Just curious if anyone here has stayed on Venice Lido versus Venice proper itself. I thought it might be a neat idea but I'm up in the air...Any thoughts? 

Pros....The rooms I'm looking into at the Excelsior overlook the Adriatric versus a building or small canal on Venice proper . There's a beach, they have a pool (somewhat rare in Venice), they seem to offer a pretty nice spead for breakfast (the 4*s I've seen on Venice proper seem to be lacking in the breakfast department), they offer free private shuttle service into St. Marc's every 20 minutes (15-20 minute boat ride), it's bound to be much quieter at night. 

I usually like to start my vacation mornings by taking the girls for a swim (while letting the wife sleep in, having breakfast with the family at leisure. I also think taking the boat shuttle every morning/evening will be memorable for the kids.


Cons...The shuttle still takes time (30-40 minutes for prep, waiting, & ride). I worry a bit about the kids losing a bit of the "Venice" experience as seaside resort close to Venice is still not "Venice" per se. The last shuttle back to the hotel is at midnight and with 2 kids, I doubt we'll want to be out too much later anyways. I myself often like to put the family to bed and go out for late night strolls (of course I can always explore Lido itself and enjoy the beach).

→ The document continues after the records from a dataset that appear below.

-- ==== Sys2Proof/Machine/FrontEnd.lean ====
section
/-!
DEFINITION. The front end: partitions and contexts (R344, R345), command queues and their packets (R346
to R353), the host event ring's head (R355), launches (R42, R43, R324, R356 to R358), graphs (R359 to
R361) and tasks (R362, R363).
-/
namespace Sys2Proof.Machine

/-! ## Fields in memory -/

/-- A little-endian field of `n` bytes at an offset of a record. -/
def fieldAt (bs : List Byte) (off n : Nat) : Nat := leNat ((bs.drop off).take n)

/-- Every byte outside the listed fields (offset, length) is zero. -/
def zeroOutside (bs : List Byte) (fs : List (Nat × Nat)) : Bool :=
  (bs.zip (List.range bs.length)).all fun p =>
    p.1 == 0 || fs.any fun f => decide (f.1 ≤ p.2) && decide (p.2 < f.1 + f.2)

/-- A virtual address of a packet or table as the front end reaches it: a fault is cause 0x08 or 0x09. -/
def State.reach (s : State) (ctx : Word) (acc : Acc) (va : Nat) : Except Nat Nat :=
  if !canonical (w64 va) then .error 0x09
  else
    match s.walkPa ctx va with
    | .error e => .error e
    | .ok t => if pageAdmits acc t.leaf then .ok t.pa else .error 0x09

/-- A 32-bit word written by the front end. -/
def State.putWord (s : State) (pa n : Nat) : State := s.homeWriteBytes none pa (wordBytes (w32 n))

/-! ## Partitions and contexts (R344, R345) -/

/-- A partition record of the table. -/
structure PartRec where
  clusters : Nat
  en : Bool
  nctx : Nat
  ctab : Nat
  gtab : Nat
  ngrp : Nat
  deriving DecidableEq, Repr

def partRec (bs : List Byte) : PartRec :=
  let w := fieldAt bs 4 4
  ⟨fieldAt bs 0 4, w.testBit 8, w % 256, fieldAt bs 8 8, fieldAt bs 0x10 8, fieldAt bs 0x18 4 % 8192⟩

/-- The records that the front end reads from an address. -/
def State.partRecs (s : State) (a : Nat) : List (Nat × PartRec) :=
  (List.range 32).map fun i => (i, partRec (s.homeBytes (a + 64 * i) 64))

/-- A record that the front end ignores: no cluster, one of another enabled record, or a fenced one. -/
def State.ignores (s : State) (recs : List (Nat × PartRec)) (i : Nat) (r : PartRec) : Bool :=
  r.en && (r.clusters == 0 || (recs.any fun x => x.1 != i && x.2.en && x.2.clusters &&& r.clusters != 0) ||
    (r.clusters &&& s.pkg.fclus) != 0)

/-- Contexts of a partition. -/
def State.ctxsOf (s : State) (part : Nat) : List (Nat × Ctx) := s.ctxs.filter fun c => c.2.part == part

/-- The descriptor of a queue as it stands in memory (R346). -/
structure QDesc where
  at_ : Nat
  base : Nat
  en : Bool
  prio : Nat
  ring : Nat
  tail : Nat
  head : Nat
  done : Nat
  ecode : Nat
  deriving DecidableEq, Repr

def State.queueDesc (s : State) (c : Ctx) (q : Nat) : QDesc :=
  let a := c.qtab + 64 * q
  let w := s.homeWord (a + 8)
  { at_ := a, base := s.homeDword a, en := w.testBit 6, prio := nbits w 5 4, ring := 2 ^ (w % 16 + 4)
    tail := s.homeWord (a + 0x10), head := s.homeWord (a + 0x14), done := s.homeWord (a + 0x18)
    ecode := nbits (s.homeWord (a + 0x20)) 31 24 }

def QState.holdsSlot (q : QState) : Bool :=
  match q.held with
  | some (_, .word _ _) => true
  | some (_, .counts _) => true
  | _ => false

/-- The partition still holds a placed or saved swatch, a queue with packets, or a wait slot (R344). -/
def State.partInUse (s : State) (part : Nat) : Bool :=
  let cs := s.ctxsOf part
  let mine := fun (w : Word) => cs.any fun c => c.1 == w.toNat
  (s.swatches.any fun p => mine p.2.ctx && (match p.2.place with
    | .waiting => false
    | .released => false
    | _ => true)) ||
  cs.any (fun c => (List.range c.2.nq).any fun q =>
    let d := s.queueDesc c.2 q
    d.head != d.tail) ||
  s.queues.any fun q => mine q.ctx && q.holdsSlot

/-- A context descriptor (R345); what the part keeps for a known context stays. -/
def State.readCtx (s : State) (part : Nat) (bs : List Byte) : Option (Nat × Ctx) :=
  let f := fieldAt bs
  let id := f 0 4
  if id = 0 || !(f 4 4).testBit 1 then none
  else
    let old := s.ctxs.get? id
    some (id, {
      part := part, sys := (f 4 4).testBit 0, root := f 8 8, code := f 0x10 8, csize := f 0x18 4
      qtab := f 0x20 8, nq := f 0x28 2 % 512, ering := f 0x30 8, elsize := f 0x38 1 % 32
      gen := (old.map fun c => c.gen).getD 0, spBase := (old.map fun c => c.spBase).getD 0
      spPages := (old.map fun c => c.spPages).getD 0, savedSum := (old.map fun c => c.savedSum).getD 0
      spLo := old.bind fun c => c.spLo, spHi := old.bind fun c => c.spHi
      savedSat := (old.map fun c => c.savedSat).getD false, halted := (old.map fun c => c.halted).getD false })

/-- The contexts of a record replace those the partition had; each enabled queue has its state. -/
def State.loadCtxs (s : State) (part : Nat) (r : PartRec) : State :=
  let new := (List.range (min r.nctx 64)).filterMap fun i =>
    s.readCtx part (s.homeBytes (r.ctab + 64 * i) 64)
  let rest := s.ctxs.filter fun c => c.2.part != part
  let kept := s.queues.filter fun q => rest.any (fun c => c.1 == q.ctx.toNat) ||
    new.any fun c => c.1 == q.ctx.toNat && decide (q.q < c.2.nq)
  let fresh := new.flatMap fun c => ((List.range c.2.nq).filter fun n =>
    !kept.any fun q => q.ctx == w32 c.1 && q.q == n).map fun n => (⟨w32 c.1, n, false, none, false, 0, []⟩ : QState)
  { s with ctxs := new.foldl (fun t c => t.put c.1 c.2) rest, queues := kept ++ fresh }

/-- Cores that a QUIESCE vacated return when the partition record changes (R364). -/
def State.returnCores (s : State) (clusters : Nat) : State :=
  { s with cores := s.cores.map fun c =>
      (c.1, if clusters.testBit (clusterOfCore c.1) then { c.2 with vacated := false } else c.2) }

/-- One record of the table is applied, held back or ignored (R344). -/
def State.applyPart (s : State) (recs : List (Nat × PartRec)) (die i : Nat) (r : PartRec) : State :=
  if s.ignores recs i r then s
  else
    match s.parts.get? i with
    | none =>
      if r.en && dieOfCluster (lowCluster r.clusters) == die then
        let p : Part :=
          { clusters := r.clusters, nctx := r.nctx, ctab := r.ctab, gtab := r.gtab, ngrp := r.ngrp
            launches := 0, active := none, noCtx := false, quiesce := none }
        ({ s with parts := s.parts.put i p } : State).loadCtxs i r
      else s
    | some p =>
      if dieOfCluster (lowCluster p.clusters) ≠ die then s
      else
        let same := r.en && r.clusters == p.clusters && r.nctx == p.nctx && r.ctab == p.ctab &&
          r.gtab == p.gtab && r.ngrp == p.ngrp
        if same then s.loadCtxs i r
        else if s.partInUse i then s
        else if r.en then
          let p := { p with
            clusters := r.clusters, nctx := r.nctx, ctab := r.ctab, gtab := r.gtab, ngrp := r.ngrp }
          (({ s with parts := s.parts.put i p } : State).loadCtxs i r).returnCores r.clusters
        else
          ({ s with
            parts := s.parts.del i
            queues := s.queues.filter fun q => !(s.ctxsOf i).any fun c => c.1 == q.ctx.toNat
            ctxs := s.ctxs.filter fun c => c.2.part != i } : State).returnCores p.clusters

/-- PTAB_LO: the front end reads the whole table, as an acquire at .sy. -/
def State.readTable (s : State) (die : Nat) (lo : Word) : State :=
  let s := (s.modDie die fun d => { d with ptabLo := lo }).acquire die true
  let recs := s.partRecs ((s.die die).ptabHi.toNat * 2 ^ 32 + lo.toNat)
  recs.foldl (fun s x => s.applyPart recs die x.1 x.2) s

def execPtabLo (die : Nat) (value : Word) (s : State) : Out :=
  .next (if value.toNat % 2048 = 0 then s.readTable die value else s)

/-! ## Queues (R346 to R353) -/

def State.queue? (s : State) (ctx : Word) (q : Nat) : Option QState :=
  s.queues.find? fun x => x.ctx == ctx && x.q == q

def State.modQueue (s : State) (ctx : Word) (q : Nat) (f : QState → QState) : State :=
  { s with queues := s.queues.map fun x => if x.ctx = ctx && x.q = q then f x else x }

/-- The packet at an index of a queue (R346). -/
def State.readPacket (s : State) (ctx : Word) (d : QDesc) (idx : Nat) : Except Nat (List Byte) :=
  match s.reach ctx .load (d.base + 64 * (idx % d.ring)) with
  | .error e => .error e
  | .ok pa => .ok (s.homeBytes pa 64)

/-- A done count has reached an index, modulo 2^32. -/
def reached (done idx : Nat) : Bool := decide ((done + 2 ^ 32 - idx) % 2 ^ 32 < 2 ^ 31)

/-- The condition of a held packet (R348, R352). -/
def State.heldMet (s : State) (ctx : Word) (h : Held) : Bool :=
  match h with
  | .word pa val => decide (val ≤ s.homeDword pa)
  | .counts ps => match s.ctx? ctx with
    | some c => ps.all fun p => reached (s.queueDesc c p.1).done p.2
    | none => false
  | .earlier => false
  | .acks => s.pkg.acked
  | .members => false

/-- The fields of a WAIT obey R349. -/
def waitFields (bs : List Byte) : Bool := zeroOutside bs [(0, 4), (8, 16)] && fieldAt bs 8 8 % 8 == 0

/-- The fields of a QBARRIER obey R349. -/
def qbarrierFields (bs : List Byte) : Bool :=
  let n := fieldAt bs 0x28 1
  zeroOutside bs [(0, 4), (8, 8 * n), (0x28, 1)] && 1 ≤ n && n ≤ 4

/-- What a WAIT or QBARRIER waits for, from its bytes; none when it is in error or its address is not reached. -/
def State.waitOf (s : State) (ctx : Word) (bs : List Byte) : Option Held :=
  if fieldAt bs 0 4 / 512 ≠ 0 then none
  else if fieldAt bs 0 1 = 3 && waitFields bs then
    match s.reach ctx .load (fieldAt bs 8 8) with
    | .ok pa => some (.word pa (fieldAt bs 0x10 8))
    | .error _ => none
  else if fieldAt bs 0 1 = 6 && qbarrierFields bs then
    some (.counts ((List.range (fieldAt bs 0x28 1 % 8)).map fun i =>
      (fieldAt bs (8 + 8 * i) 4, fieldAt bs (12 + 8 * i) 4)))
  else none

/-- Wait slots in use in a context's partition. -/
def State.slotsHeld (s : State) (ctx : Word) : Nat :=
  (s.queues.filter fun q => q.holdsSlot && s.partOfCtx q.ctx == s.partOfCtx ctx).length

/-- The next packet would need a wait slot and none is free (R352). -/
def State.lacksSlot (s : State) (ctx : Word) (d : QDesc) : Bool :=
  match s.readPacket ctx d d.head with
  | .error _ => false
  | .ok bs =>
    match s.waitOf ctx bs with
    | some h => !s.heldMet ctx h && decide (Config.waitSlots ≤ s.slotsHeld ctx)
    | none => false

/-- Another package has answered every read of the queue's front end (R395). -/
def State.readsOver (s : State) (q : QState) : Bool :=
  q.reads.all fun r => !s.pkg.unacked.any fun m => m.txn == r.txn && m.mkind == 1

/-- The queue is eligible (R351): its next packet waits for what it reads of other packages (R395). -/
def State.eligible (s : State) (q : QState) : Bool :=
  match s.ctx? q.ctx with
  | none => false
  | some c =>
    let d := s.queueDesc c q.q
    s.ctxActive q.ctx && d.en && d.head != d.tail && d.ecode == 0 && !q.parked && q.held.isNone &&
      s.readsOver q && !s.lacksSlot q.ctx d

/-- The level at which a queue is served now (R351). -/
def QState.level (q : QState) (d : QDesc) : Nat := if q.aged then min 3 (d.prio + 1) else d.prio

/-- The position of a queue in its level's round-robin: ascending queue number, then context. -/
def QState.rank (q : QState) : Nat := q.q * 2 ^ 32 + q.ctx.toNat

/-- Eligible queues of a die's front end with their levels. -/
def State.eligibles (s : State) (die : Nat) : List (Nat × QState) :=
  (s.queues.filter fun q => s.frontDie q.ctx == die && s.eligible q).filterMap fun q =>
    (s.ctx? q.ctx).map fun c => (q.level (s.queueDesc c q.q), q)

Any experience with stays on any of the other Islands? I thought about the St. Regis San Clemente Palace, but came to the conclusion that a small private Island might be a bit too small and too quiet overall.

Thanks in advance folks.


----------



## justonemore (Jul 2, 2009)

Just an update (although I've had no responses). In an odd twist of fate, I ended up booking with the St. Regis San Clemente Palace. I found a price that was just too good to pass on. They just re-opened in June after undergoing a 25 million euro interior renovation(I don't find the facade overly beautiful myself), so I figure they will be one of the nicer 5* properties in the region. While a bit on the small side, I suppose 20 acres of "garden" will be large enough for a stroll after a busy day in Venice proper, etc.

Here it is Gents.... My home for 6 nights in Venice...

Welcome to "The Rock".

https://imageshack.com/i/p84293b3j


----------



## Chouan (Nov 11, 2009)

Looks wonderful! I didn't comment because I'm not qualified to do so. I'd love to visit Venice but my wife won't go. She is convinced that the canals will smell....


----------



## Langham (Nov 7, 2012)

Chouan said:


> Looks wonderful! I didn't comment because I'm not qualified to do so. I'd love to visit Venice but my wife won't go. She is convinced that the canals will smell....


They can do, but I've been to worse-smelling places. Leave her at home, that's what I would do.


----------



## drlivingston (Jun 21, 2012)

Venice does have its odors... but, they are not noxious enough to be unpleasant. I told my wife that the odor is the combination of history and culture. Of course, in response, she rolled her eyes and continued to pinch her nose in mock disgust. Women...


----------